BEGIN

-- ==== Sys2Proof/Machine/Receiver.lean ====
section
/-! DEFINITION. UartReceiver, URX.STEP and the operation RXB (44_uart_receiver.md R140 to R151). -/

namespace Sys2Proof.Machine

/-- Does the input `b`, already pushed into `win`, qualify a start edge (R141)? -/
def startQualified (c : Cfg) (b : Bit) (win : List Bit) : Bool :=
  !b && winFull c.win win && decide (c.zmin ≤ winZeros win) && winOldestZero win

/-- State Idle (R141). -/
def urxIdle (c : Cfg) (u : UartRx) (b : Bit) : UartRx :=
  let win := winPush c.win b u.win
  if startQualified c b win then { state := .midBit, win := win, cnt := 0, bitIndex := 0, acc := 0 }
  else { u with win := win }

/-- State MidBit (R142); the input is not looked at. -/
def urxMidBit (c : Cfg) (u : UartRx) : UartRx :=
  if u.cnt + 1 = c.settle then { u with state := .receiving, cnt := 0 }
  else { u with cnt := u.cnt + 1 }

/-- `acc | ((b & 1) << i)` (R143). -/
def orBit (acc : Byte) (b : Bit) (i : Nat) : Byte := acc ||| (BitVec.ofNat 8 b.toNum <<< i)

/-- State Receiving (R143): count first, then compare; the bit goes to the old position. -/
def urxReceiving (c : Cfg) (u : UartRx) (b : Bit) : UartRx :=
  let n := u.cnt + 1
  if n = (u.bitIndex + 1) * c.l then
    { u with
      state := if u.bitIndex + 1 = 8 then .stopBit else .receiving
      cnt := n
      bitIndex := u.bitIndex + 1
      acc := orBit u.acc b u.bitIndex }
  else { u with cnt := n }

/-- State StopBit (R144), with the delivery of R145 and the framing flag of R146. -/
def urxStopBit (c : Cfg) (u : UartRx) (b rdy : Bit) : UartRx × Option Delivery :=
  let n := u.cnt + 1
  if n = 9 * c.l then
    ({ u with state := .idle, win := [], cnt := n }, some { byte := u.acc, ferr := !b, fail := !rdy })
  else ({ u with cnt := n }, none)

/-- URX.STEP (R140): exactly one of the four rules, selected by the state before the input. -/
def urxStep (c : Cfg) (u : UartRx) (b rdy : Bit) : UartRx × Option Delivery :=
  match u.state with
  | .idle => (urxIdle c u b, none)
  | .midBit => (urxMidBit c u, none)
  | .receiving => (urxReceiving c u b, none)
  | .stopBit => urxStopBit c u b rdy

/-- URX.STEP on the core's state: the receiver, and the sticky flags a delivery sets. -/
def Arch.receive (c : Cfg) (b rdy : Bit) (a : Arch) : Arch × Option Delivery :=
  let r := urxStep c a.urx b rdy
  (a.setReceiver r.1 (a.status.record r.2), r.2)

/-- RXB `b` (R140). -/
def execRxb (b rdy : Bit) (s : State) : Result :=
  ifConstructed s <|
    let r := s.arch.receive s.cfg b rdy
    .next (s.commit r.1 (Response.ofDelivery false r.2))

end Sys2Proof.Machine
end

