-- ==== Sys2Proof/Laws/Correlator.lean ====
section
/-! SUPPORT. The exact correlator fed one more sample, and what its delay line holds (40_tone_correlator.md R102;
20_memory.md R61). -/

namespace Sys2Proof.Machine

theorem corrFeed_snoc (k : ToneCoef Rat) (l : Nat) (st : Rat × Rat × List Rat) (xs : List Rat) (x : Rat) :
    corrFeed k l st (xs ++ [x]) = corrFeed k l (corrFeed k l st xs) [x] := by
  induction xs generalizing st with
  | nil => rfl
  | cons y ys ih => simp only [List.cons_append, corrFeed]; rw [ih]; rfl

/-- The delay line holds the last `l` samples, newest first, and zeros before the first. -/
theorem corrFeed_delayLine (k : ToneCoef Rat) {l : Nat} (hl : 1 ≤ l) (xs : List Rat) :
    (corrFeed k l (0, 0, List.replicate l 0) xs).2.2 =
      (xs.reverse ++ List.replicate l 0).take l := by
  induction xs using List.reverseRecOn with
  | nil => simp [corrFeed]
  | append_singleton xs x ih =>
    obtain ⟨m, rfl⟩ : ∃ m, l = m + 1 := ⟨l - 1, by omega⟩
    rw [corrFeed_snoc]
    simp only [corrFeed, shiftIn]
    rw [ih, List.reverse_append]
    simp only [List.reverse_cons, List.reverse_nil, List.nil_append,
      List.take_succ_cons, List.cons_append]
    rw [List.dropLast_eq_take, List.take_take]
    simp

@[simp] theorem past_snoc_zero (xs : List Rat) (x : Rat) : past (xs ++ [x]) 0 = x := by simp [past]

@[simp] theorem past_snoc_succ (xs : List Rat) (x : Rat) (j : Nat) :
    past (xs ++ [x]) (j + 1) = past xs j := by simp [past]

/-- The delayed sample is `s[n-L]` (10_state.md R21). -/
theorem delayed_delayLine {l : Nat} (hl : 1 ≤ l) (xs : List Rat) :
    delayed 0 l ((xs.reverse ++ List.replicate l 0).take l) = past xs (l - 1) := by
  unfold delayed past
  rw [List.getD_eq_getElem?_getD, List.getD_eq_getElem?_getD, List.getElem?_take, if_pos (by omega),
    List.getElem?_append]
  split
  · rfl
  · rw [List.getElem?_replicate, List.getElem?_eq_none (by omega)]
    split <;> rfl

end Sys2Proof.Machine
end

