/-- What decodes to an operation is an operation word (R80). -/
theorem fitsIn_of_decode {numW : Option Nat} {w : Nat} {i : Instr} (h : decode numW w = .ok i) :
    fitsIn (wordWidth numW) w = true := by
  cases hfit : fitsIn (wordWidth numW) w with
  | true => rfl
  | false =>
    rw [decode_of_overlong hfit] at h
    cases h

theorem opField_encode (i : Instr) : opField (encode i) = i.opcode := by
  cases i <;> exact opField_wordOf _ _ (by simp [Instr.opcode])

section
variable {op : Nat} (rdy : Bit) (hop : op < 16)
include hop

theorem sampleOperand_wordOf {numW : Option Nat} {x : NUM} (h : fitsIn numW x.enc = true) :
    sampleOperand numW (wordOf op rdy x.enc) = x := by
  rw [sampleOperand, argField_wordOf rdy x.enc hop, lowBits_of_fitsIn h]

theorem bitOperand_wordOf (b : Bit) : bitOperand (wordOf op rdy b.toNum) = b := by
  rw [bitOperand, argField_wordOf rdy b.toNum hop]
  cases b <;> rfl

theorem byteOperand_wordOf (y : Byte) : byteOperand (wordOf op rdy y.toNat) = y := by
  rw [byteOperand, argField_wordOf rdy y.toNat hop, BitVec.ofNat_toNat, BitVec.setWidth_eq]

end

/-- Settles O1: the word fits, its code selects the operation's row of the table, and the operands come back from
their fields. -/
theorem decodeInvertsEncode : Obligations.DecodeInvertsEncode := by
  unfold Obligations.DecodeInvertsEncode
  intro numW i h
  have hop := opField_encode i
  rw [decode_eq (encode_fits_of_wf h), hop]
  cases i with
  | nop | txb | txs | stat | rst => rfl
  | rxs x rdy => simp [Instr.opcode, encode, sampleOperand_wordOf rdy _ h]
  | dems x => simp [Instr.opcode, encode, sampleOperand_wordOf true _ h]
  | rxb b rdy => simp [Instr.opcode, encode, bitOperand_wordOf]
  | txq y => simp [Instr.opcode, encode, byteOperand_wordOf]
  | modb b => simp [Instr.opcode, encode, bitOperand_wordOf]

/-- The operation a word decodes to is well-formed and has the word's code: each row of the table (R81, R85). -/
theorem decode_wf_opcode {numW : Option Nat} {w : Nat} {i : Instr} (h : decode numW w = .ok i) :
    i.wf numW = true ∧ i.opcode = opField w := by
  have hsample : fitsIn numW (sampleOperand numW w).enc = true := fitsIn_lowBits numW (argField w)
  rw [decode_eq (fitsIn_of_decode h)] at h
  split_ifs at h with h0 h1 h2 h3 h4 h5 h6 h7 h8 h15 <;> cases h
  · exact ⟨rfl, h0.symm⟩
  · exact ⟨hsample, h1.symm⟩
  · exact ⟨hsample, h2.symm⟩
  · exact ⟨rfl, h3.symm⟩
  · exact ⟨rfl, h4.symm⟩
  · exact ⟨rfl, h5.symm⟩
  · exact ⟨rfl, h6.symm⟩
  · exact ⟨rfl, h7.symm⟩
  · exact ⟨rfl, h8.symm⟩
  · exact ⟨rfl, h15.symm⟩

/-- Settles O2: the word of a well-formed operation fits. -/
theorem decodedOperationFitsItsWord : Obligations.DecodedOperationFitsItsWord := by
  unfold Obligations.DecodedOperationFitsItsWord
  intro numW w i h
  obtain ⟨hwf, hcode⟩ := decode_wf_opcode h
  exact ⟨hwf, hcode, encode_fits_of_wf hwf⟩

/-- Settles O6: each of the ten words is the canonical word of its operation. -/
theorem writtenOutWordsDecode : Obligations.WrittenOutWordsDecode := by
  unfold Obligations.WrittenOutWordsDecode
  have hword {w : Nat} (i : Instr) (hwf : i.wf (some 32) = true) (hw : encode i = w) :
      decode (some 32) w = .ok i := hw ▸ decodeInvertsEncode (some 32) i hwf
  exact ⟨hword .nop rfl rfl, hword (.rxs _ _) rfl rfl, hword (.dems _) rfl rfl, hword (.rxb _ _) rfl rfl,
    hword (.txq _) rfl rfl, hword .txb rfl rfl, hword (.modb _) rfl rfl, hword .txs rfl rfl, hword .stat rfl rfl,
    hword .rst rfl rfl⟩

/-- Settles O7: the three outcomes of decoding the front word, or having none. -/
theorem stepPerformsThePresentedOperation : Obligations.StepPerformsThePresentedOperation := by
  unfold Obligations.StepPerformsThePresentedOperation
  refine ⟨fun s w rest i hp hd => ?_, fun s hp => step_of_idle_port hp, fun s w rest hp hfit => ?_⟩
  · rw [step_of_port hp, hd]
    rfl
  · rw [step_of_port hp, decode_of_overlong hfit]
    rfl
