-- ==== Sys2Proof/Syntax.lean ====
section
/-!
DEFINITION. The commands of the block, one constructor for each row of spec/opcode_table.json (30_encoding.md R76, R77).
A command has no register field, no immediate and no mode bit (R72); the two illegal rows carry the bits their row
leaves free, so that no bit of a command code is lost.
-/

namespace Sys2Proof

inductive Instr where
  /-- OP 0, R94 -/
  | nop
  /-- OP 1, R86 -/
  | embed
  /-- OP 2, R89 -/
  | extract
  /-- OP 3, R85 -/
  | check
  /-- OP 4, R88 -/
  | declen
  /-- OP 5, R91 -/
  | map
  /-- OP 6, R92 -/
  | wrbit
  /-- OP 7, R93 -/
  | rdbit
  /-- OP 8, R83 -/
  | getpix
  /-- OP 9, R84 -/
  | setpix
  /-- OP 10 and 11, R95: `x` is OP[0] -/
  | illegal101x (x : BitVec 1)
  /-- OP 12 to 15, R95: `x` is OP[1:0] -/
  | illegal11xx (x : BitVec 2)
  deriving DecidableEq, Repr

end Sys2Proof
end

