-- ==== Sys2Proof/Machine/Embed.lean ====
section
/-! DEFINITION. The embed commands (41_embed.md): CHECK (R85) and EMBED (R86). -/

namespace Sys2Proof.Machine

/-- Steps 1 to 3 of the embed, shared by CHECK and EMBED (R85, R86): report the counts, then the capacity check, then
the rest of the command. -/
def capacityChecked (s : State) (rest : State → Host.Outcome State Fault Refusal) :
    Host.Outcome State Fault Refusal :=
  let s1 := report (need s.payLen.toNat) (cap s) s
  if cap s < need s.payLen.toNat then .next (raise .capacityError s1) else rest s1

/-- CHECK (R85). -/
def execCheck (s : State) : Host.Outcome State Fault Refusal :=
  capacityChecked s (fun s1 => .next (finish s1))

/-- EMBED (R86). The payload is read only after the capacity check (R110), and all of it before the first pixel is
written (R99). -/
def execEmbed (s : State) : Host.Outcome State Fault Refusal :=
  capacityChecked s (fun s1 =>
    match payReadRange s1 0 s1.payLen.toNat with
    | .error a => .fault (.uninitPayload (BitVec.ofNat 32 a))
    | .ok bytes => .next (finish (writeCarrier 0 (envelope s1.payLen bytes) s1)))

end Sys2Proof.Machine
end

END

Task to complete:
All that is needed is the exact run of lines above from the line containing "decode (some 32)" through the line containing "having none. -/", both of them included.

Output of the task:
      decode (some 32) w = .ok i := hw ▸ decodeInvertsEncode (some 32) i hwf
  exact ⟨hword .nop rfl rfl, hword (.rxs _ _) rfl rfl, hword (.dems _) rfl rfl, hword (.rxb _ _) rfl rfl,
    hword (.txq _) rfl rfl, hword .txb rfl rfl, hword (.modb _) rfl rfl, hword .txs rfl rfl, hword .stat rfl rfl,
    hword .rst rfl rfl⟩

/-- Settles O7: the three outcomes of decoding the front word, or having none. -/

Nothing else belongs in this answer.